JAKARTA – Saat mengalami batuk dan pilek, tubuh berisiko mengalami dehidrasi akibat kehilangan banyak cairan. Kehilangan cairan ini bisa disebabkan oleh demam, keringat, ingus, atau karena kurangnya nafsu makan dan minum. Untuk menjaga hidrasi tubuh saat flu, disarankan banyak minum air.
Dalam wawancara dengan Hindustan Times yang tayang pada Senin (4/11/2024), Dr. Abdul Majid Khan dari Olive Hospital di Hyderabad menjelaskan bahwa dehidrasi terjadi ketika tubuh kehilangan cairan lebih banyak dari yang diterima, baik karena kehilangan cairan yang berlebihan maupun asupan cairan yang kurang.
Semua cairan yang hilang mengandung elektrolit dengan jumlah yang bervariasi, sehingga kehilangan cairan selalu diikuti dengan hilangnya elektrolit.
“Pada infeksi saluran pernapasan atas, demam itu sendiri menyebabkan dehidrasi karena menyebabkan keringat berlebih dan peningkatan pernapasan.
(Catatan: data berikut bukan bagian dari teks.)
/-! ## Decoding -/

/-- An opcode and a CTX field make the command that has them. -/
theorem assemble_opcode_ctx {i : Instr} {c : Byte} (h : c.toNat = i.ctx) :
    assemble i.opcode c = .command i := by
  cases i with
  | crc32 | crc32c =>
    have hc : c = 0#8 := BitVec.eq_of_toNat_eq h
    subst hc
    rfl
  | newCrc32 | newCrc32c | update | checksum | drop =>
    cases h
    rfl

/-- A CTX field is wrong for an opcode that names no context and for no other, where it must be 0
(R56). -/
theorem assemble_cases (o : Opcode) (c : Byte) :
    (Opcode.usesCtx o = false ∧ c ≠ 0#8 ∧ assemble o c = .illegal .ctxNotZero) ∨
    ((Opcode.usesCtx o = false → c = 0#8) ∧
      ∃ i : Instr, i.opcode = o ∧ i.ctx = c.toNat ∧ assemble o c = .command i) := by
  cases o with
  | crc32 =>
    by_cases hc : c = 0#8
    · exact .inr ⟨fun _ => hc, .crc32, rfl, by rw [hc]; rfl, if_pos hc⟩
    · exact .inl ⟨rfl, hc, if_neg hc⟩
  | crc32c =>
    by_cases hc : c = 0#8
    · exact .inr ⟨fun _ => hc, .crc32c, rfl, by rw [hc]; rfl, if_pos hc⟩
    · exact .inl ⟨rfl, hc, if_neg hc⟩
  | newCrc32 => exact .inr ⟨nofun, .newCrc32 _, rfl, rfl, rfl⟩
  | newCrc32c => exact .inr ⟨nofun, .newCrc32c _, rfl, rfl, rfl⟩
  | update => exact .inr ⟨nofun, .update _, rfl, rfl, rfl⟩
  | checksum => exact .inr ⟨nofun, .checksum _, rfl, rfl, rfl⟩
  | drop => exact .inr ⟨nofun, .drop _, rfl, rfl, rfl⟩

/-- With RSV = 0 and the OPC of an opcode, a word is what the opcode and its CTX field make. -/
theorem decode_of_fields {w : Word} {o : Opcode} (hr : rsvField w = 0#16)
    (ho : opcField w = opcodeBits o) : decode w = assemble o (ctxField w) := by
  simp [decode, hr, ho, opcodeOfBits_opcodeBits]

/-- What a word decodes to: one of the three errors that R56 names, or the command of its fields. -/
theorem decode_cases (w : Word) :
    (illegalWord w ∧ ∃ e, decode w = .illegal e) ∨
    (¬ illegalWord w ∧ ∃ i : Instr, rsvField w = 0#16 ∧ opcField w = opcodeBits i.opcode ∧
      (ctxField w).toNat = i.ctx ∧ decode w = .command i) := by
  by_cases hr : rsvField w = 0#16
  · by_cases ho : ∃ o, opcodeBits o = opcField w
    · obtain ⟨o, ho⟩ := ho
      have hmem := (exists_opcodeBits_iff (opcField w)).1 ⟨o, ho⟩
      rw [decode_of_fields hr ho.symm]
      rcases assemble_cases o (ctxField w) with ⟨hu, hc, h⟩ | ⟨hc, i, rfl, hctx, h⟩
      · exact .inl ⟨.inr (.inr ⟨ho ▸ (opcodeBits_primitive_iff o).2 hu, hc⟩), _, h⟩
      · refine .inr ⟨?_, i, hr, ho.symm, hctx.symm, h⟩
        rintro (h | h | ⟨h, hne⟩)
        · exact h hr
        · exact h hmem
        · exact hne (hc ((opcodeBits_primitive_iff _).1 (ho ▸ h)))
    · have hnone : opcodeOfBits (opcField w) = none :=
        Option.eq_none_iff_forall_ne_some.2 fun o h => ho ⟨o, (opcodeOfBits_eq_some.1 h).symm⟩
      exact .inl ⟨.inr (.inl fun h => ho ((exists_opcodeBits_iff _).2 h)), .unknownOpcode,
        by simp [decode, hr, hnone]⟩
  · exact .inl ⟨.inl hr, .reservedBits, by simp [decode, hr]⟩

/-- A word decodes to a command exactly when it has RSV = 0, the command's OPC, and its context
index as CTX (R53, R54, R55). -/
theorem decode_eq_command {w : Word} {i : Instr} :
    decode w = .command i ↔
      rsvField w = 0#16 ∧ opcField w = opcodeBits i.opcode ∧ (ctxField w).toNat = i.ctx := by
  refine ⟨fun h => ?_, fun ⟨hr, ho, hc⟩ => (decode_of_fields hr ho).trans (assemble_opcode_ctx hc)⟩
  rcases decode_cases w with ⟨_, e, he⟩ | ⟨_, j, hr, ho, hc, hj⟩
  · cases he.symm.trans h
  · cases hj.symm.trans h
    exact ⟨hr, ho, hc⟩

/-- The illegal words are those that decode to no command (R56). -/
theorem illegalWord_iff (w : Word) : illegalWord w ↔ ∀ i, decode w ≠ .command i := by
  rcases decode_cases w with ⟨hill, e, he⟩ | ⟨hleg, i, _, _, _, hi⟩
  · exact ⟨fun _ i hi => (nomatch he.symm.trans hi), fun _ => hill⟩
  · exact ⟨fun hill => absurd hill hleg, fun h => absurd hi (h i)⟩

/-! ## The rows of the opcode table (R55) -/

/-- The row of an opcode: OPC and RSV are matched, and CTX only where the opcode names no context. -/
def rowOf (o : Opcode) : OpcodeRow where
  opcode := o
  pattern := (0#16 ++ 0#8) ++ opcodeBits o
  mask := (0xFFFF#16 ++ if Opcode.usesCtx o then 0#8 else 0xFF#8) ++ 0xFF#8

/-- The table holds the row of each opcode and nothing else. -/
theorem mem_opcodeRows (r : OpcodeRow) : r ∈ opcodeRows ↔ r = rowOf r.opcode := by
  refine ⟨fun h => ?_, fun h => ?_⟩
  · have hall : ∀ q ∈ opcodeRows, q = rowOf q.opcode := by decide
    exact hall r h
  · rw [h]
    cases r.opcode <;> decide

/-- The mask of a row keeps all of RSV and OPC, and CTX where the opcode names no context. -/
theorem rowOf_mask_fields (o : Opcode) :
    rsvField (rowOf o).mask = BitVec.allOnes 16 ∧
    ctxField (rowOf o).mask = (if Opcode.usesCtx o then 0#8 else BitVec.allOnes 8) ∧
    opcField (rowOf o).mask = BitVec.allOnes 8 := by
  cases o <;> decide

/-- A row's test is a test of the three fields (R53, R66). -/
theorem rowOf_hits_iff (o : Opcode) (w : Word) :
    (rowOf o).hits w = true ↔
      rsvField w = 0#16 ∧ (Opcode.usesCtx o = false → ctxField w = 0#8) ∧
      opcField w = opcodeBits o := by
  obtain ⟨hr, hc, ho⟩ := fields_and w (rowOf o).mask
  obtain ⟨hmr, hmc, hmo⟩ := rowOf_mask_fields o
  obtain ⟨hpr, hpo, hpc⟩ := Laws.Fields.fields_of_append 0#8 (opcodeBits o)
  have hp : (rowOf o).pattern = (0#16 ++ 0#8) ++ opcodeBits o := rfl
  rw [OpcodeRow.hits, decide_eq_true_iff, word_eq_iff, hr, hc, ho, hmr, hmc, hmo, hp, hpr, hpo, hpc,
    BitVec.and_allOnes, BitVec.and_allOnes]
  cases Opcode.usesCtx o with
  | true => simp
  | false =>
    rw [if_neg Bool.false_ne_true, BitVec.and_allOnes]
    simp

/-- A row of the table matches a word exactly when the word is a command with the row's opcode. -/
theorem hits_iff_decode {r : OpcodeRow} (h : r ∈ opcodeRows) (w : Word) :
    r.hits w = true ↔ ∃ i : Instr, decode w = .command i ∧ i.opcode = r.opcode := by
  rw [(mem_opcodeRows r).1 h, rowOf_hits_iff]
  refine ⟨fun ⟨hr, hc, ho⟩ => ?_, fun ⟨i, hi, hopc⟩ => ?_⟩
  · rcases assemble_cases r.opcode (ctxField w) with ⟨hu, hne, _⟩ | ⟨_, i, hopc, _, hi⟩
    · exact absurd (hc hu) hne
    · exact ⟨i, (decode_of_fields hr ho).trans hi, hopc⟩
  · obtain ⟨hr, ho, hc⟩ := decode_eq_command.1 hi
    exact ⟨hr, fun hu => BitVec.eq_of_toNat_eq (hc.trans (ctx_of_primitive (hopc ▸ hu))), hopc ▸ ho⟩

end Sys2Proof.Machine

open Sys2Proof Sys2Proof.Machine

/-- Settles O1: the fields of a command's word are those that decode to it. -/
theorem decodeOfEncodeIsTheCommand : Obligations.DecodeOfEncodeIsTheCommand := by
  intro i hw
  obtain ⟨hr, ho, hc⟩ := Laws.Fields.of_instr i
  exact decode_eq_command.2 ⟨hr, ho, hc hw⟩

/-- Settles O2: a word that decodes to a command has its fields, and the word of the command too. -/
theorem encodeOfDecodeIsTheWord : Obligations.EncodeOfDecodeIsTheWord := by
  intro w i h
  obtain ⟨hr, ho, hc⟩ := decode_eq_command.1 h
  obtain ⟨hr', ho', _⟩ := Laws.Fields.of_instr i
  refine ⟨(word_eq_iff _ _).2 ⟨hr'.trans hr.symm, ?_, ho'.trans ho.symm⟩, ?_⟩
  · rw [ctxField_encode, ← hc, BitVec.ofNat_toNat, BitVec.setWidth_eq]
  · exact decide_eq_true (hc ▸ Nat.le_of_lt_succ (ctxField w).isLt)

/-- Settles O4: the seven words are decoded. -/
theorem sampleWordsDecode : Obligations.SampleWordsDecode := by
  unfold Obligations.SampleWordsDecode
  decide

end

section
/-! PROOF. Issue: an illegal word ends at issue, and a command's issue is that of R62 on its word (R56, R61, R62). -/

namespace Sys2Proof.Machine

/-! ## Illegal words -/

/-- An error at issue sets DONE and ERRCODE and changes nothing else (R100). -/
theorem raiseError_of_idle {s : State} (e : ErrCode) (hb : s.status.busy = false)
    (ha : s.op.active = false) :
    raiseError e s = { s with status := { s.status with done := true, errcode := e } } := by
  have hst : s.status.ended e = { s.status with done := true, errcode := e } := by
    simp [Status.ended, hb]
  rw [raiseError, hst, Latch.idle_of_inactive s.op ha]
  rfl

/-- An illegal word written to CMD is issued as one (R56). -/
theorem writeCmd_of_illegal {w : Word} (h : illegalWord w) (s : State) :
    writeCmd w s = .next (issueIllegal s) := by
  rcases decode_cases w with ⟨_, e, he⟩ | ⟨hleg, _⟩
  · simp [writeCmd, he]
  · exact absurd h hleg

/-- Written to an idle block it ends with ILLEGAL_CMD (R56). -/
theorem issueIllegal_of_idle {s : State} (hb : s.status.busy = false) :
    issueIllegal s = raiseError .illegalCmd s := by
  simp [issueIllegal, acceptCommand, hb]

/-- The first check of R61 fails on the illegal words. -/
theorem checkWord_of_illegal {w : Word} (h : illegalWord w) (s : State) :
    checkWord w s = .illegalCmd := by
  unfold checkWord
  rcases h with h | h | ⟨h, hc⟩
  · exact if_pos (.inl h)
  · exact if_pos (.inr h)
  · have hk : (ctxField w).toNat ≠ 0 := fun h0 => hc (BitVec.eq_of_toNat_eq h0)
    simp only
    split
    · rfl
    · exact if_pos ⟨h, hk⟩

/-- The illegal words are those that no row of the table matches (R66). -/
theorem illegalWord_iff_no_row (w : Word) : illegalWord w ↔ ∀ r ∈ opcodeRows, r.hits w = false := by
  rw [illegalWord_iff]
  refine ⟨fun h r hr => Bool.eq_false_iff.2 fun hh => ?_, fun h i hi => ?_⟩
  · obtain ⟨i, hi, _⟩ := (hits_iff_decode hr w).1 hh
    exact h i hi
  · have hrow : rowOf i.opcode ∈ opcodeRows := (mem_opcodeRows _).2 rfl
    exact absurd ((hits_iff_decode hrow w).2 ⟨i, hi, rfl⟩) (Bool.eq_false_iff.1 (h _ hrow))

/-- A word with RSV = 0 and an opcode that names a context is legal, whatever its CTX (R56). -/
theorem not_illegalWord_of_context {w : Word} (hr : rsvField w = 0#16)
    (ho : opcField w ∈ [0x10#8, 0x11#8, 0x20#8, 0x30#8, 0x40#8]) : ¬ illegalWord w := by
  have hdisjoint : ∀ b ∈ [0x01#8, 0x02#8], b ∉ [0x10#8, 0x11#8, 0x20#8, 0x30#8, 0x40#8] := by decide
  rintro (h | h | ⟨h, _⟩)
  · exact h hr
  · exact h (List.mem_cons_of_mem _ (List.mem_cons_of_mem _ ho))
  · exact hdisjoint _ h ho

/-! ## The issue of a command -/

/-- What accepts a command on `s` once its checks passed: the latch filled with its operands (R62). -/
def startOf (i : Instr) (s : State) : State → State :=
  match i with
  | .crc32 => startCommand (latchFor s .crc32 0 .crc32 (~~~ s.prev))
  | .crc32c => startCommand (latchFor s .crc32c 0 .crc32c (~~~ s.prev))
  | .update k => startCommand (latchFor s .update k (ctxAt s k).alg (~~~ (ctxAt s k).acc))
  | .newCrc32 k => startContext .newCrc32 k
  | .newCrc32c k => startContext .newCrc32c k
  | .checksum k => startContext .checksum k
  | .drop k => startContext .drop k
Selanjutnya, karena tubuh mengonsumsi energi untuk melawan infeksi, peningkatan kebutuhan energi dapat menyebabkan defisit energi,” kata Khan.
Ia menambahkan bahwa sakit tenggorokan yang umum terjadi saat infeksi saluran pernapasan atas bisa mengurangi asupan cairan dan berujung pada dehidrasi.
“Defisit tersebut semakin parah karena asupan makanan dan cairan yang tidak memadai secara kumulatif menyebabkan defisit energi, elektrolit cairan,” ujarnya.
Menurutnya, kekurangan cairan, elektrolit, dan energi saat terinfeksi virus dan infeksi saluran pernapasan atas dapat menyebabkan nyeri otot, kram, dan kelemahan otot.
“Selain itu, dehidrasi dapat menyebabkan penebalan sekresi yang membuatnya menjadi sulit dikeluarkan dari paru-paru,” tuturnya.
Ia juga menekankan bahwa dehidrasi berdampak negatif pada gejala pernapasan, seperti batuk, dapat melemahkan sistem kekebalan tubuh, menunda pemulihan, dan meningkatkan risiko infeksi berulang.
Khan menjelaskan bahwa pemberian suplemen elektrolit dan energi kepada pasien dengan infeksi saluran pernapasan atas bisa mempercepat proses pemulihan.
American Society of Parenteral and Enteral Nutrition (APSEN) merekomendasikan untuk mengonsumsi 60-120 ml cairan bening yang mengandung elektrolit dan kalori setiap 15 menit untuk membantu mengencerkan sekresi pernapasan selama sakit.
Khan juga mengatakan bahwa mengonsumsi elektrolit bersama air bisa meredakan nyeri otot dan kram selama infeksi.
Ia menyarankan agar selama mengalami infeksi, asupan karbohidrat tetap dijaga untuk mencegah tubuh memecah protein otot sebagai sumber energi.
Pada kondisi seperti demam, mengonsumsi minuman yang kaya elektrolit dan energi dapat membantu dalam proses pemulihan.
Khan menekankan pentingnya mengembalikan cairan, elektrolit, dan energi dengan cara yang tepat agar pasien bisa pulih lebih cepat.
“Sebaiknya berkonsultasi dengan dokter jika mengalami demam tinggi, batuk, nyeri otot yang terus-menerus, atau gejala dehidrasi seperti lidah kering, urine berwarna gelap,” katanya.